Customer complaints. Typically, customers have driveability complaints. They might have a rough start or shifting problem, or may find acceleration sluggish in a particular region of the U.S. With the flash ECU, the dealer goes into an electronic service system and looks at all the calibrations available for any particular vehicle to solve the problem.

In addition, flash gives Delco manufacturing economies. Before flash, for a particular product, the company had 20 to 40 different variations of the memory.

"There is virtually no end to the amount of memory we will use in our products," says Harrison. "Our goals are to make the engine run as smoothly as possible, to improve emissions, to improve fuel economy, and to introduce other functions we hadn't been able to take on because of lack of processor speed. As memory increases, there's more demand for speed. As microprocessor speed increases there's more demand for memory--they work hand in hand."

Cost is bottom line. "There's not anything magical about flash relative to EPROM or EEPROM except it is going to be a lower-cost solution to do the same type of memory alterations," claims Mike Stewart, automotive DSP marketing manager at Texas Instruments. The reason? Flash takes less silicon area to store a given amount of code or data.

Texas Instruments is sampling what it claims is the industry's first fixed-point digital signal processor (DSP) with on-chip flash memory. The new 16-bit DSP offers flexible reprogramming to help OEMs offer new or user-specific features. Designated the TMS320F206, the device integrates 32k words of flash memory. Another new device, the TMS320F207 DSP, has added peripherals.

Both U.S. and foreign car companies are working with flash DSPs, ex-plains Stewart.

Why have the flash on the DSP instead of on a separate memory chip? "You have to look at the system solution," explains Stewart. "If your system cost is less by integrating it on chip, then you will do it. If not, then you won't."

System cost includes the price of both components and board space, which has a price per area--the less board space the cheaper the overall cost. The interface between the flash and the DSP tends to cause EMI problems, so integrating them on the same chip reduces electrical noise. Other integration benefits: You're dealing with only one manufacturer and one part rather than two or three.

Stewart notes that flash memory is finding its way into car systems that have different features. For example: audio systems. One radio might have a CD player; another might have a tape player. The controls would be slightly different, but you could use the same device--such as a flash DSP--and just change the software in the flash memory during production to customize each audio system.

DSPs are making their way into power-train control, airbag control systems, and electric-motor use in internal-combustion vehicles. For example, a DSP could control motors for power steering, AC compressors (instead of using power from the engine), and antilock brakes (instead of using hydraulic systems).

Another key application: "smart" airbag deployment. Right now, airbags are one-size fits all. You don't want that airbag going off if you've got a rear-facing child seat or a small child.

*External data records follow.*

-- ==== Sys2Proof/Machine/Hosts.lean ====
section
/-! DEFINITION. The hosts: what one host's turn does, which item of its program may be next, and how its run ends
(20_memory.md R63, R71, R72; 30_encoding.md R98; 70_reset_and_hazards.md R267). -/

namespace Sys2Proof

/-- The aperture offset that a platform address names, if it lies in this block's aperture (20_memory.md R60). -/
def Config.offset? (c : Config) (addr : Nat) : Option Nat :=
  if c.blockBase ≤ addr ∧ addr < c.blockBase + apertureBytes then some (addr - c.blockBase) else none

/-- Whether the item is a barrier. -/
def HostItem.isBarrier : HostItem → Bool
  | .access _ => false
  | .wait => false
  | .waitIrq => false
  | .barrier => true

end Sys2Proof

namespace Sys2Proof.Machine

/-- Host `h`'s access reaches the block, and the reply goes on the record. An access outside the aperture is no event of
this block (log 9). -/
def State.serve (s : State) (h : Nat) (a : Access) : State × Option Reply :=
  match s.cfg.offset? a.addr with
  | none => (s, none)
  | some off =>
    ({ (s.hostAccess off a.op).1 with trace := ⟨h, a, (s.hostAccess off a.op).2⟩ :: s.trace },
      some (s.hostAccess off a.op).2)

/-- Host `h`'s program becomes `p`. -/
def State.setProgram (s : State) (h : Nat) (p : List HostItem) : State :=
  { s with programs := s.programs.set h p }

/-- Whether item `k` of a program may be next: the oldest always; a later one only where HOST_ORDER is false, and never
across a barrier (20_memory.md R72, 70_reset_and_hazards.md R267; log 7). -/
def deliverable (hostOrder : Bool) (p : List HostItem) (k : Nat) : Bool :=
  k == 0 || (!hostOrder && !(p.take (k + 1)).any HostItem.isBarrier)

/-- The read of STATUS that `wait` repeats (30_encoding.md R98). -/
def statusRead (c : Config) : Access := ⟨c.blockBase + Reg.status.offset, .rd32⟩

/-- Whether a reply ends the host's run (20_memory.md R63, U4). -/
def Reply.isBusError : Reply → Bool
  | .written => false
  | .data _ => false
  | .busError _ => true

/-- Whether the value `wait` read has bit 0 set, so that the loop goes on (30_encoding.md R98). -/
def Reply.showsBusy : Reply → Bool
  | .written => false
  | .data v => v.getLsbD 0
  | .busError _ => false

/-- Host `h` performs item `k` of its program `p`. A refused access ends the host's run: nothing of its program is left
(20_memory.md R63, U4; log 8). -/
def State.performItem (s : State) (h k : Nat) (p : List HostItem) : HostItem → State
  | .access a =>
    if (s.serve h a).2.any Reply.isBusError then (s.serve h a).1.setProgram h []
    else (s.serve h a).1.setProgram h (p.eraseIdx k)
  | .wait =>
    if (s.serve h (statusRead s.cfg)).2.any Reply.showsBusy then (s.serve h (statusRead s.cfg)).1
    else (s.serve h (statusRead s.cfg)).1.setProgram h (p.eraseIdx k)
  | .waitIrq => if s.irq then s.setProgram h (p.eraseIdx k) else s
  | .barrier => s.setProgram h (p.eraseIdx k)

/-- Host `h`'s turn with item `k` of its program; nothing happens where there is no such item or it may not be next
(log 5). -/
def State.hostTurn (s : State) (h k : Nat) : State :=
  match s.programs[h]? with
  | none => s
  | some p =>
    match p[k]? with
    | none => s
    | some item => if deliverable s.cfg.hostOrder p k then s.performItem h k p item else s

/-- Whether a host with the program `p` can go on: it has an item left, and does not wait for an IRQ that is low. -/
def State.canGoOn (s : State) : List HostItem → Bool
  | [] => false
  | .waitIrq :: _ => s.irq
  | .access _ :: _ => true
  | .wait :: _ => true
  | .barrier :: _ => true

/-- The lowest-numbered host that can go on. -/
def State.nextHost? (s : State) : Option Nat := s.programs.findIdx? s.canGoOn

/-- The BusError that a transaction records. -/
def Transaction.fault? (t : Transaction) : Option Fault :=
  match t.reply with
  | .written => none
  | .data _ => none
  | .busError c => some (.busError t.host c)

/-- The last BusError on the record (20_memory.md R63, U4; log 8). -/
def State.recordedFault? (s : State) : Option Fault := s.trace.findSome? Transaction.fault?

end Sys2Proof.Machine
end

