/-! ### The recorded writes of a command: every field but `buf` stays -/

@[simp] theorem applyWrites_ie (s : State) (ws : List MemWrite) :
    (s.applyWrites ws).ie = s.ie := by
  induction ws generalizing s with
  | nil => rfl
  | cons w ws ih => simpa [State.applyWrites] using ih (s.storeBytes w.addr w.bytes)
@[simp] theorem applyWrites_busy (s : State) (ws : List MemWrite) :
    (s.applyWrites ws).busy = s.busy := by
  induction ws generalizing s with
  | nil => rfl
  | cons w ws ih => simpa [State.applyWrites] using ih (s.storeBytes w.addr w.bytes)
@[simp] theorem applyWrites_done (s : State) (ws : List MemWrite) :
    (s.applyWrites ws).done = s.done := by
  induction ws generalizing s with
  | nil => rfl
  | cons w ws ih => simpa [State.applyWrites] using ih (s.storeBytes w.addr w.bytes)
@[simp] theorem applyWrites_err (s : State) (ws : List MemWrite) :
    (s.applyWrites ws).err = s.err := by
  induction ws generalizing s with
  | nil => rfl
  | cons w ws ih => simpa [State.applyWrites] using ih (s.storeBytes w.addr w.bytes)
@[simp] theorem applyWrites_drop (s : State) (ws : List MemWrite) :
    (s.applyWrites ws).drop = s.drop := by
  induction ws generalizing s with
  | nil => rfl
  | cons w ws ih => simpa [State.applyWrites] using ih (s.storeBytes w.addr w.bytes)
@[simp] theorem applyWrites_errcode (s : State) (ws : List MemWrite) :
    (s.applyWrites ws).errcode = s.errcode := by
  induction ws generalizing s with
  | nil => rfl
  | cons w ws ih => simpa [State.applyWrites] using ih (s.storeBytes w.addr w.bytes)
@[simp] theorem applyWrites_cmd (s : State) (ws : List MemWrite) :
    (s.applyWrites ws).cmd = s.cmd := by
  induction ws generalizing s with
  | nil => rfl
  | cons w ws ih => simpa [State.applyWrites] using ih (s.storeBytes w.addr w.bytes)
@[simp] theorem applyWrites_src (s : State) (ws : List MemWrite) :
    (s.applyWrites ws).src = s.src := by
  induction ws generalizing s with
  | nil => rfl
  | cons w ws ih => simpa [State.applyWrites] using ih (s.storeBytes w.addr w.bytes)
@[simp] theorem applyWrites_dst (s : State) (ws : List MemWrite) :
    (s.applyWrites ws).dst = s.dst := by
  induction ws generalizing s with
  | nil => rfl
  | cons w ws ih => simpa [State.applyWrites] using ih (s.storeBytes w.addr w.bytes)
@[simp] theorem applyWrites_len (s : State) (ws : List MemWrite) :
    (s.applyWrites ws).len = s.len := by
  induction ws generalizing s with
  | nil => rfl
  | cons w ws ih => simpa [State.applyWrites] using ih (s.storeBytes w.addr w.bytes)
@[simp] theorem applyWrites_xlen (s : State) (ws : List MemWrite) :
    (s.applyWrites ws).xlen = s.xlen := by
  induction ws generalizing s with
  | nil => rfl
  | cons w ws ih => simpa [State.applyWrites] using ih (s.storeBytes w.addr w.bytes)
@[simp] theorem applyWrites_kaddr (s : State) (ws : List MemWrite) :
    (s.applyWrites ws).kaddr = s.kaddr := by
  induction ws generalizing s with
  | nil => rfl
  | cons w ws ih => simpa [State.applyWrites] using ih (s.storeBytes w.addr w.bytes)
@[simp] theorem applyWrites_klen (s : State) (ws : List MemWrite) :
    (s.applyWrites ws).klen = s.klen := by
  induction ws generalizing s with
  | nil => rfl
  | cons w ws ih => simpa [State.applyWrites] using ih (s.storeBytes w.addr w.bytes)
@[simp] theorem applyWrites_base (s : State) (ws : List MemWrite) :
    (s.applyWrites ws).base = s.base := by
  induction ws generalizing s with
  | nil => rfl
  | cons w ws ih => simpa [State.applyWrites] using ih (s.storeBytes w.addr w.bytes)
@[simp] theorem applyWrites_rounds (s : State) (ws : List MemWrite) :
    (s.applyWrites ws).rounds = s.rounds := by
  induction ws generalizing s with
  | nil => rfl
  | cons w ws ih => simpa [State.applyWrites] using ih (s.storeBytes w.addr w.bytes)
@[simp] theorem applyWrites_result (s : State) (ws : List MemWrite) :
    (s.applyWrites ws).result = s.result := by
  induction ws generalizing s with
  | nil => rfl
  | cons w ws ih => simpa [State.applyWrites] using ih (s.storeBytes w.addr w.bytes)
@[simp] theorem applyWrites_phase (s : State) (ws : List MemWrite) :
    (s.applyWrites ws).phase = s.phase := by
  induction ws generalizing s with
  | nil => rfl
  | cons w ws ih => simpa [State.applyWrites] using ih (s.storeBytes w.addr w.bytes)
@[simp] theorem applyWrites_cfg (s : State) (ws : List MemWrite) :
    (s.applyWrites ws).cfg = s.cfg := by
  induction ws generalizing s with
  | nil => rfl
  | cons w ws ih => simpa [State.applyWrites] using ih (s.storeBytes w.addr w.bytes)
@[simp] theorem applyWrites_resets (s : State) (ws : List MemWrite) :
    (s.applyWrites ws).resets = s.resets := by
  induction ws generalizing s with
  | nil => rfl
  | cons w ws ih => simpa [State.applyWrites] using ih (s.storeBytes w.addr w.bytes)
@[simp] theorem applyWrites_draws (s : State) (ws : List MemWrite) :
    (s.applyWrites ws).draws = s.draws := by
  induction ws generalizing s with
  | nil => rfl
  | cons w ws ih => simpa [State.applyWrites] using ih (s.storeBytes w.addr w.bytes)
@[simp] theorem applyWrites_programs (s : State) (ws : List MemWrite) :
    (s.applyWrites ws).programs = s.programs := by
  induction ws generalizing s with
  | nil => rfl
  | cons w ws ih => simpa [State.applyWrites] using ih (s.storeBytes w.addr w.bytes)
@[simp] theorem applyWrites_schedule (s : State) (ws : List MemWrite) :
    (s.applyWrites ws).schedule = s.schedule := by
  induction ws generalizing s with
  | nil => rfl
  | cons w ws ih => simpa [State.applyWrites] using ih (s.storeBytes w.addr w.bytes)
@[simp] theorem applyWrites_trace (s : State) (ws : List MemWrite) :
    (s.applyWrites ws).trace = s.trace := by
  induction ws generalizing s with
  | nil => rfl
  | cons w ws ih => simpa [State.applyWrites] using ih (s.storeBytes w.addr w.bytes)
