-- ==== Sys2Proof/Tests/Slice0.lean ====
section
/-! SUPPORT. Tests against spec/95_test_vectors.md and the encoding tables, the smoke test of WellFormed, and for each
statement with hypotheses a concrete state that meets them. Expected values are the spec's. -/

namespace Sys2Proof.Machine.Tests

/-! ### Helpers -/

/-- The bytes of `v`, big-endian, `n` of them: a hex string of the spec. -/
def hex (n v : Nat) : List Byte := bytesBe v n

/-- The key "testkey" of 95_test_vectors.md. -/
def testkey : List Byte := hex 7 0x746573746b6579

/-- The reset state with `m` at BUF 0 and the key at BUF 0x100. -/
def loaded (m : List Byte) : State := (State.reset.storeBytes 0 m).storeBytes 0x100 testkey

/-- Region [0, n) to BUF 0x10 with the 7-byte key and `r` rounds. -/
def keyed (m : List Byte) (r : Word) : State :=
  { loaded m with src := 0, dst := 0x10, len := BitVec.ofNat 32 m.length, kaddr := 0x100, klen := 7, rounds := r }

/-- Region [0, n) to BUF 0x10 in base `B`. -/
def radix (m : List Byte) (B : Word) : State :=
  { loaded m with src := 0, dst := 0x10, len := BitVec.ofNat 32 m.length, base := B }

/-- The digits 6, 5, 5, 3, `d` at BUF 0 in base 10, to two bytes at BUF 0x10. -/
def digits (d : Nat) : State :=
  { loaded (digitBytes [6, 5, 5, 3, d]) with src := 0, dst := 0x10, len := 2, xlen := 5, base := 10 }

/-- The state after the command word `w` runs in `s`. -/
def ran (s : State) (w : Nat) : Option State := nextOf (step (s.withFetchWord 32 w))

/-- STATUS, RESULT and `n` bytes of BUF from 0x10 on, after the word `w` ran in `s`. -/
def shown (s : State) (w n : Nat) : Option (Word × Word × List Byte) :=
  (ran s w).map fun t => (t.statusWord, t.result, t.memRead 0x10 n)

/-- The reset state with one host and its program. -/
def hosted (p : List HostItem) : State := { State.reset with programs := [p] }

/-! ### WellFormed: each check refuses an ill-formed term -/

theorem test_config_wellformed : Config.standard.wf = true ∧ (Config.mk 1024 false 0).wf = true ∧
    (Config.mk 32768 true 0x10000).wf = true := by decide

theorem test_config_not_multiple_of_four : (Config.mk 1026 true 0).wf = false := by decide

theorem test_config_too_small : (Config.mk 1020 true 0).wf = false := by decide

theorem test_config_too_large : (Config.mk 32772 true 0).wf = false := by decide

theorem test_instr_wellformed : Instr.radixD2b.wellFormed = true := by decide

theorem test_access_below_aperture : Access.wellFormed (Config.mk 1024 true 0x10000) ⟨0xFFFF, .rd8⟩ = false := by decide

theorem test_access_above_aperture : Access.wellFormed (Config.mk 1024 true 0x10000) ⟨0x20000, .rd8⟩ = false := by
  decide

theorem test_access_wellformed : Access.wellFormed (Config.mk 1024 true 0x10000) ⟨0x1FFFF, .rd8⟩ = true := by decide

theorem test_turn_out_of_order : Turn.wellFormed Config.standard (.host 0 1) = false := by decide

theorem test_turn_wellformed : Turn.wellFormed (Config.mk 1024 false 0) (.host 0 1) = true := by decide

/-! ### Decode: RSV (24 bits), UNIT (4 bits), FN (4 bits), from 30_encoding.md R90 and R91 -/

theorem test_decode_nop : decode 0b000000000000000000000000_0000_0000 = .ok .nop := by decide

theorem test_decode_crc32 : decode 0b000000000000000000000000_0001_0000 = .ok .crc32 := by decide

theorem test_decode_feistelFwd : decode 0b000000000000000000000000_0010_0000 = .ok .feistelFwd := by decide

theorem test_decode_feistelInv : decode 0b000000000000000000000000_0010_0001 = .ok .feistelInv := by decide

theorem test_decode_prf : decode 0b000000000000000000000000_0010_0010 = .ok .prf := by decide

theorem test_decode_radixB2d : decode 0b000000000000000000000000_0011_0000 = .ok .radixB2d := by decide

theorem test_decode_radixD2b : decode 0b000000000000000000000000_0011_0001 = .ok .radixD2b := by decide

theorem test_decode_radixDcount : decode 0b000000000000000000000000_0011_0010 = .ok .radixDcount := by decide

/-- RSV bit 0 and bit 23, a free FN of each unit, and a free UNIT. -/
theorem test_decode_illegal : decode 0x00000110 = .error .reservedBits ∧ decode 0x80000000 = .error .reservedBits ∧
    decode 0x01 = .error .unassignedOpcode ∧ decode 0x11 = .error .unassignedOpcode ∧
    decode 0x23 = .error .unassignedOpcode ∧ decode 0x33 = .error .unassignedOpcode ∧
    decode 0x40 = .error .unassignedOpcode := by decide

/-! ### One command each, from 95_test_vectors.md -/

/-- §2.6, R128: NOP completes with STATUS 0x002 and leaves RESULT. -/
theorem test_nop : (ran { State.reset with result := 5 } 0x00).map (fun t => (t.statusWord, t.result, t.cmd)) =
    some (0x002, 5, 0x00) := by decide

A flash DSP with sensors could detect who occupied a car seat and not deploy an airbag or deploy one in stages.

DSPs are typically more expensive than microcontrollers, but they have more capability. If you're adding features to airbag deployment, you'd need a higher-performance microcontroller or a DSP. The best choice depends on the overall system and how it's implemented.

"I'd like to say that DSPs are the world's best solution for everything," says TI's Stewart. "But that's not true. The engineer will use the lowest cost solution, period."

Flash microcontrollers. Motorola is one of several companies adding flash memory to its microcontrollers, including versions of the 16-bit 68HC16 family. Sampling this quarter are flash versions of the 16-bit 68HC12 microcontroller family. One of these, the B32, has 32 kbytes of flash and 768 bytes of byte-erasable EEPROM. These chips are code-compatible with the 8-bit 68HC11 architecture. Also available, and designed originally for BMW, is the 32-bit 68F333--Motorola's first microcontroller with integrated flash.

Integrating flash onto a microcontroller reduces the number of external components, which reduces board space and complexity and increases system reliability, say Motorola officials. Integrated flash also improves memory access times by up to 50%, improving overall system performance.

"The 68HC16 family with integrated flash has been very successful in the Japanese auto market," says Bob Pinteric, automotive product manager in modular operations for Motorola. One customer uses an 68HC16 derivative with 100 kbytes of flash for a power-train application. The flash contains all the instructions for the CPU to control the different engine functions.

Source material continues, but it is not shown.